Nguyen's first cookbook Into the Vietnamese Kitchen (2006) has been called "indispensable" for those wanting to cook Vietnamese foods, as Nguyen sees culinary history as integrally entwined with culture. Her detailed instructions were clear and precise with photographs and explanatory techniques provided in sidebar. It was a finalist in the 2007 James Beard Foundation Award, as best Asian cookbook and was nominated for best first book and best international cookbook by the International Association of Culinary Professionals that same year. In March 2012, both Into the Vietnamese Kitchen and Nguyen's second cookbook, Asian Dumplings were selected as two of seven cookbooks honored in the Asian section of Cooking Light′s Best 100 Cookbooks of the Past 25 Years Award. Asian Dumplings covered a wide array of dumplings from throughout Asia, dividing the recipes by dough and wrapping type. The detailed instructions included line drawings to demonstrate how to form the dough into traditional shapes, as well as sections on sauces, stocks, seasonings and ingredients and various cooking equipment needed to make the dishes.

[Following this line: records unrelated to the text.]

/-- Streamed rows of a descriptor (R94, R144). -/
def Desc.rows (d : Desc) : Nat := if d.kind = 2 then d.k else d.m
/-- Contraction length (R94, R96). -/
def Desc.depth (d : Desc) : Nat := if d.kind = 0 then d.k else if d.kind = 1 then d.n else d.m
/-- Output width (R96). -/
def Desc.width (d : Desc) : Nat := if d.kind = 1 then d.k else d.n
/-- First output row in the output tensor. -/
def Desc.outRow (d : Desc) : Nat := if d.kind = 2 then d.ok else d.om
/-- First output column in the output tensor. -/
def Desc.outCol (d : Desc) : Nat := if d.kind = 1 then d.ok else d.on
/-- Stored dimensions of operand A. -/
def Desc.aDims (d : Desc) : Nat × Nat := if d.kind = 1 then (d.m, d.n) else (d.m, d.k)
/-- Stored dimensions of operand B. -/
def Desc.bDims (d : Desc) : Nat × Nat := if d.kind = 2 then (d.m, d.n) else (d.k, d.n)
/-- The tile writes stochastically rounded output (R90): its rounding field says so, its output is rounded at all (INT32 is not),
and it writes (M = 0 writes nothing). DEDUCED, assumption log 113. -/
def Desc.stochastic (d : Desc) : Bool := d.rounding == 1 && d.fo != 0xA && d.m != 0
/-- Integer tile (R44). -/
def Desc.isInt (d : Desc) : Bool := fmtIsInt d.fa
/-- Stored index of operand A at a streamed row and a contraction index (R94). -/
def Desc.aIndex (d : Desc) (r kk : Nat) : Nat × Nat := if d.kind = 2 then (kk, r) else (r, kk)
/-- Stored index of operand B at a contraction index and an output column (R94). -/
def Desc.bIndex (d : Desc) (kk j : Nat) : Nat × Nat := if d.kind = 1 then (j, kk) else (kk, j)

/-! ### Checks (R146) -/

/-- Reserved fields and codes, the first check of R146. -/
def Desc.reservedBad (d : Desc) : Bool :=
  decide (2 < d.kind) || (fmtOf d.fa).isNone || (fmtOf d.fb).isNone || (fmtOf d.fo).isNone ||
    decide (1 < d.rounding) || bits (uAt d.raw 2 1) 7 1 == 1 || bits (uAt d.raw 3 1) 3 5 != 0 ||
    d.sa % 8 == 7 || d.sb % 8 == 7 || d.so % 8 == 7 || bits (uAt d.raw 4 2) 12 4 != 0 ||
    d.init == 3 || bits (uAt d.raw 6 1) 4 4 != 0 || bits (uAt d.raw 7 1) 2 6 != 0 ||
    uAt d.raw 9 1 != 0 || uAt d.raw 0x7C 4 != 0

/-- Bytes of an operand's scale array (R78): none without a scale. -/
def scaleExtent (spec pitch : Nat) (alongCols : Bool) (oi oj r c : Nat) : Nat :=
  let b := scaleBlock spec
  if b = 0 ∨ r = 0 ∨ c = 0 then 0
  else if alongCols then (r - 1) * pitch + ((oj + c - 1) / b - oj / b + 1)
  else ((oi + r - 1) / b - oi / b) * pitch + c

/-- Block axis of operand A runs along the stored columns: X scaled along K (R77, R78). -/
def Desc.aAlongCols (d : Desc) : Bool := decide (d.sa < 8)
/-- Block axis of operand B runs along the stored columns: W scaled along N (R77, R78). -/
def Desc.bAlongCols (d : Desc) : Bool := decide (8 ≤ d.sb)
/-- Global indexes of element (0, 0) of operand A. -/
def Desc.aOrigin (d : Desc) : Nat × Nat := if d.kind = 1 then (d.om, d.on) else (d.om, d.ok)
/-- Global indexes of element (0, 0) of operand B. -/
def Desc.bOrigin (d : Desc) : Nat × Nat := if d.kind = 2 then (d.om, d.on) else (d.ok, d.on)

/-- The regions and scale arrays a descriptor uses: address and length (R146). -/
def Desc.regions (d : Desc) : List (Nat × Nat) :=
  let ad := d.aDims
  let bd := d.bDims
  [(d.a, extentOf d.la d.pa (fmtBits d.fa) ad.1 ad.2), (d.b, extentOf d.lb d.pb (fmtBits d.fb) bd.1 bd.2),
   (d.o, extentOf d.lo d.po (fmtBits d.fo) d.rows d.width),
   (d.i, if d.init = 2 then extentOf false d.pi 32 d.rows d.width else 0),
   (d.asc, scaleExtent d.sa d.pas d.aAlongCols d.aOrigin.1 d.aOrigin.2 ad.1 ad.2),
   (d.bsc, scaleExtent d.sb d.pbs d.bAlongCols d.bOrigin.1 d.bOrigin.2 bd.1 bd.2),
   (d.osc, scaleExtent d.so d.pos true d.outRow d.outCol d.rows d.width)].filter (fun x => decide (0 < x.2))

/-- A code with an element narrower than 16 bits, which alone takes a shared scale (R77). -/
def narrow (code : Nat) : Bool := decide (code ≤ 4) || code == 8 || code == 9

Asian Tofu (2012) was more than a guide to making tofu, as Nguyen included buying guides, as well as tips on selecting ready-made tofu. Her recipes featured both vegetarian and meat dishes, which could use either homemade or store-bought tofu and was noted as an "essential" guide. With The Banh Mi Handbook (2014), Nguyen added another layer to her history of cooking in Vietnam, showing how the marriage of French colonial staples, such as the baguette were combined with Asian pâtés, barbecue and pickles to create a "delightful balance of tastes and textures".

Her 2017 book The Pho Cookbook explores variants in the dish, noting that traditionally pho was a simple, rustic soup, which mirrored the sensibility of Hanoi. As it made its way southward toward Saigon, the dish became sweeter and spicier and more cosmopolitan, with custom additions of sauces and herbs, representing the more capitalist influences of the commercialized south. In 2018, Nguyen won a James Beard Award (Single Subject) for The Pho Cookbook.

Vietnamese Food Any Day (2019) presented recipes, techniques, and know-how to cooks to prepare dishes from American supermarket ingredients. No Asian market shopping was required. It has become the go-to cookbook for many people who crave Vietnamese food and want to fit it into their repertoire any day of the week.

===Plant-based cooking===
Following the release of Vietnamese Food Any Day, Nguyen suffered a midlife, menopause-related health scare. She thus retooled her diet and lifestyle to focus on plant-based cooking, which is basis of traditional Vietnamese cooking. The result of her pivot resulted in Ever-Green Vietnamese: Super-Fresh Recipes, Starring Plants from Land and Sea,(2024). In 2024, Ever-Green Vietnamese: Super-Fresh Recipes, Starring Plants from Land and Sea, was nominated for a James Beard Award (Vegetable-Focused Cooking). It also won an International Association of Culinary Professional award (best photography and styling).

==Additional work==
Nguyen also collaborates with others. She co-founded the podcast Everything Cookbooks and is working on "Cooking Thai" with multi-Michelin star chef Pim Techamuanvivit, to be released in 2026.

Nguyen is a recognized authority on Asian cuisines and has taught cooking classes throughout the United States.